Saturday, August 14, 2010

the Irresistable revolution (or some such title)

My son has been reading Shayne Claiborne and bouncing ideas off of me and his own facebook cronies. What I find interesting is that the challenge of Claiborne and many of his ilk are not directed toward the biblical text, but toward how individuals have appropriated the biblical text in their lives and proclaim their practice as the "christian" way.

For the historically minded (that includes recent and Old Testament history), one is not surprised at the critique Claiborne provides. The fault is not his. Throughout ancient and recent history voices (should I call them prophetic?) have uttered the same challenge to their generation's appropriation of the biblical text (even before it was 'biblical').

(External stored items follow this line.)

-- ==== Sys2Proof/Decode.lean ====
section
/-! DEFINITION. Reading a command from a word. No row of spec/opcode_table.json gives bits (its "fields" are empty
and there is no "fixed"): the rows are accesses and events, not encodings, so no word spells a command (log 12). The
words that a command's access carries are read in Machine/Operands.lean. -/

namespace Sys2Proof

/-- The command that a word spells by the table's bits: none, since no row gives bits. -/
def decodeTableWord (_nbits _w : Nat) : Option Instr := none

end Sys2Proof
end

But what Claiborne (at least from my son's account of him to me) and others fail to deal with is that the issue is not the biblical text, or even the salvation stance of those they criticize. The critical issue is an exploration of the interpretation of the biblical text. Until we begin to examine how we (I, you, others who do so) interpret the text and have a transparent conversation, there will be little change.

Unfortunately, the ones criticized by Claiborne don't pause to think about the how or why of interpretation. They are not challenged by the leaders of their congregations to think, but rather to act; as if acting correctly makes one correct.

Start considering that we are part of a long history of humanity who has attempted to interpret the message of God and that we are far more prone to get it wrong than to get it right. Then we might assume we have something to learn rather than act as if we have it all together.